TASK DESCRIPTION: Only one stretch of the listing below is wanted: every line from the first to the line containing "def tEnded : State", set down exactly.

DATA SUPPLIED:

/-! ## The distributor, time -/

/-- A launch of a slot: without a header, ill formed, cyclic, sound. -/
def tLaunch (h : Option Header) : State := { tJobState with launches := [⟨3, 0, 5, .slot, h⟩] }

/-- One dependence vector of entries d; field 1 has width 2, as has field 0. -/
def tDepHeader (d : DWord) : Header := { placeHeader with widths := 0x102, depw := [d, 0, 0, 0], ctl := 1 }

theorem witness_DistributorEvents_launches :
    (tLaunch none).launches.find? (fun x => decide (x.id = 3)) = some ⟨3, 0, 5, .slot, none⟩ ∧
    (tLaunch none).illFormed 0 { placeHeader with ctl := 0x38 } = true ∧
    ((tLaunch none).illFormed 0 (tDepHeader 0xFF) = false ∧ (tDepHeader 0xFF).cyclic = true) ∧
    ((tLaunch none).illFormed 0 (tDepHeader 1) = false ∧ (tDepHeader 1).cyclic = false ∧ (tDepHeader 1).urgent = false) := by
  decide +kernel

theorem witness_DistributorEvents_slot : ((tBase.modPt 0 (fun x => { x with lsstat := 1 })).pt 0).lsstat.getLsbD 0 = true ∧
    (tBase.pt 0).lsstat.getLsbD 0 = false ∧ (tBase.pt 0).job = none ∧ (tJobState.pt 0).lsstat.getLsbD 0 = false ∧
    (tJobState.pt 0).job = some tJob := by
  decide

def tGrid : Grid := ⟨1, 0, 5, .root, placeHeader, 0, [], [], none⟩

theorem witness_DistributorEvents_place :
    let s := { tJobState.modPt 0 (fun x => { x with job := some tJob, grant := 1 }) with grids := [tGrid], foehn := 0 }
    s.partRuns 0 = true ∧ (s.pt 0).job.isSome = true ∧ s.waiting 0 = [] ++ .fresh tGrid 0 :: [] ∧ (s.cl (clusterOfCore 1)).reconnect = none ∧
      chosen s (eligibleFrom s 0 placeHeader) 0 1 := by
  refine ⟨by decide, by decide, by decide +kernel, by decide, by decide +kernel, by decide, ?_⟩
  intro j c hc hj
  have z : j = 0 := by
    have : j ≤ 0 := hj
    omega
  subst z
  have e : (eligibleFrom { tJobState.modPt 0 (fun x => { x with job := some tJob, grant := 1 }) with grids := [tGrid], foehn := 0 } 0
      placeHeader)[0]? = some 1 := by decide +kernel
  have hc0 : c = 1 := Option.some.inj (hc.symm.trans e)
  subst hc0
  exact ⟨Nat.le_refl _, fun h => absurd h (by decide)⟩

/-- The last team of a grid, or one of two; the grid launched by a token, or the root. -/
def tEnded : State := (tWith (fun x => { x with done := true })).modTm 0 (fun t => { t with grid := 5 })
def tDone (owner : GridOwner) (h : Header) : State := { tEnded with grids := [⟨1, 0, 5, owner, h, 0, [0], [], none⟩] }

theorem ended_finished : Finished tEnded 0 := by
  constructor <;> decide

theorem witness_DistributorEvents_retire (owner : GridOwner) (h : Header) :
    Finished (tDone owner h) 0 ∧
    (tDone owner h).grids.find? (fun x => decide (x.part = ((tDone owner h).tm 0).part ∧ x.number = ((tDone owner h).tm 0).grid)) =
      some ⟨1, 0, 5, owner, h, 0, [0], [], none⟩ :=
  ⟨⟨ended_finished.resident, ended_finished.runs, ended_finished.stays, ended_finished.slices, ended_finished.copies,
    ended_finished.moves, ended_finished.entries, ended_finished.ganged, ended_finished.batches, ended_finished.sends,
    ended_finished.receives, ended_finished.tokens⟩, rfl⟩

theorem witness_DistributorEvents_quantum :
    let u := tJobState.modPt 0 (fun x => { x with nextQuantum := BitVec.ofNat 64 (x.nextQuantum.toNat + 1000 * 2000) })
    tJobState.partRuns 0 = true ∧ (tJobState.pt 0).job.isSome = true ∧ (tJobState.pt 0).nextQuantum.toNat ≤ tJobState.ns ∧
    (∀ e ∈ u.teams, (u.tm e.1).part = 0 → (u.tm e.1).halting = false ∧ u.canRetire e.1 = false) ∧ u.waiting 0 = [] := by
  decide +kernel

theorem witness_DistributorEvents_gating :
    (tBase.teamsOn 0 ≠ [] ∧ (tBase.cl (clusterOfCore 0)).reconnect = none) ∧
    (let s := { tJobState with time := 65536 * 200000 }
     s.idleTimer (clusterOfCore 1) = some 100000 ∧ (s.co 1).gated = false ∧ s.teamsOn 1 = [] ∧ (s.co 1).idleSince.toNat + 100000 ≤ s.ns) := by
  decide +kernel

/-- All cores of cluster 1 are gated. -/
def tAllGated : State :=
  { tJobState.modPt 0 (fun x => { x with partcfg := 0x8000000000010010 }) with
    cores := (List.range 256).map (fun i => (256 + i, { Core.reset with gated := true })) }

theorem witness_DistributorEvents_cluster : tAllGated.idleTimer 1 = some 100000 ∧ (tAllGated.cl 1).gated = false ∧
    (∀ i, i < 256 → (tAllGated.co (256 * 1 + i)).gated = true) ∧
    (∀ e ∈ tAllGated.teams, clusterOfCore (coreOfTeam e.1) ≠ 1) ∧ tAllGated.copies = [] ∧ tAllGated.gangOps = [] ∧ tAllGated.fars = [] := by
  refine ⟨by decide +kernel, by decide +kernel, ?_, by decide +kernel, rfl, rfl, rfl⟩
  decide +kernel

/-! ## A crowded cluster -/

/-- A team that takes all registers of its core; the one of core 0 may be swapped out. -/
def tBig (c : Nat) : Team :=
  { Team.absent with header := { placeHeader with shape := 0xFF, ctl := if c = 0 then 0x1000 else 0 }, tokens := [(0, ⟨1, 0, false⟩)] }

/-- Every core of cluster 0 is taken, and a team of a grid waits; 4 ms have passed. -/
def tCrowded : State := { State.reset with
  teams := (List.range 256).map (fun c => (16 * c, tBig c)), foehn := 0, grids := [tGrid], time := 65536 * 4000000,
  parts := [(0, { Part.reset with partcfg := 0x8000000000010000, job := some tJob, grant := 1 })] }

theorem crowded_find (L : List Nat) (c : Nat) (h : c ∈ L) : afind (L.map (fun c => (16 * c, tBig c))) (16 * c) = some (tBig c) := by
  induction L with
  | nil => cases h
  | cons x r ih =>
    simp only [List.map_cons, afind]
    by_cases hx : x = c
    · simp [hx]
    · rw [if_neg (by omega)]
      exact ih (by simpa [Ne.symm hx] using h)

theorem crowded_on (c : Nat) (h : c < 256) : tCrowded.teamsOn c = [16 * c] := by
  have e : ((fun t => decide (coreOfTeam t = c)) ∘ (Prod.fst ∘ fun c => (16 * c, tBig c))) = fun x => x == c := by
    funext x
    simp [coreOfTeam, beq_eq_decide]
  rw [State.teamsOn, tCrowded, List.map_map, List.filter_map, e, List.filter_beq, List.count_eq_one_of_mem List.nodup_range (by simpa using h)]
  rfl

theorem crowded_tm (c : Nat) (h : c < 256) : tCrowded.tm (16 * c) = tBig c := by
  rw [State.tm, aget, tCrowded, crowded_find _ c (by simpa using h)]
  rfl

RESULT FOR THIS EXERCISE:
/-! ## The distributor, time -/

/-- A launch of a slot: without a header, ill formed, cyclic, sound. -/
def tLaunch (h : Option Header) : State := { tJobState with launches := [⟨3, 0, 5, .slot, h⟩] }

/-- One dependence vector of entries d; field 1 has width 2, as has field 0. -/
def tDepHeader (d : DWord) : Header := { placeHeader with widths := 0x102, depw := [d, 0, 0, 0], ctl := 1 }

theorem witness_DistributorEvents_launches :
    (tLaunch none).launches.find? (fun x => decide (x.id = 3)) = some ⟨3, 0, 5, .slot, none⟩ ∧
    (tLaunch none).illFormed 0 { placeHeader with ctl := 0x38 } = true ∧
    ((tLaunch none).illFormed 0 (tDepHeader 0xFF) = false ∧ (tDepHeader 0xFF).cyclic = true) ∧
    ((tLaunch none).illFormed 0 (tDepHeader 1) = false ∧ (tDepHeader 1).cyclic = false ∧ (tDepHeader 1).urgent = false) := by
  decide +kernel

theorem witness_DistributorEvents_slot : ((tBase.modPt 0 (fun x => { x with lsstat := 1 })).pt 0).lsstat.getLsbD 0 = true ∧
    (tBase.pt 0).lsstat.getLsbD 0 = false ∧ (tBase.pt 0).job = none ∧ (tJobState.pt 0).lsstat.getLsbD 0 = false ∧
    (tJobState.pt 0).job = some tJob := by
  decide

def tGrid : Grid := ⟨1, 0, 5, .root, placeHeader, 0, [], [], none⟩

theorem witness_DistributorEvents_place :
    let s := { tJobState.modPt 0 (fun x => { x with job := some tJob, grant := 1 }) with grids := [tGrid], foehn := 0 }
    s.partRuns 0 = true ∧ (s.pt 0).job.isSome = true ∧ s.waiting 0 = [] ++ .fresh tGrid 0 :: [] ∧ (s.cl (clusterOfCore 1)).reconnect = none ∧
      chosen s (eligibleFrom s 0 placeHeader) 0 1 := by
  refine ⟨by decide, by decide, by decide +kernel, by decide, by decide +kernel, by decide, ?_⟩
  intro j c hc hj
  have z : j = 0 := by
    have : j ≤ 0 := hj
    omega
  subst z
  have e : (eligibleFrom { tJobState.modPt 0 (fun x => { x with job := some tJob, grant := 1 }) with grids := [tGrid], foehn := 0 } 0
      placeHeader)[0]? = some 1 := by decide +kernel
  have hc0 : c = 1 := Option.some.inj (hc.symm.trans e)
  subst hc0
  exact ⟨Nat.le_refl _, fun h => absurd h (by decide)⟩

/-- The last team of a grid, or one of two; the grid launched by a token, or the root. -/
def tEnded : State := (tWith (fun x => { x with done := true })).modTm 0 (fun t => { t with grid := 5 })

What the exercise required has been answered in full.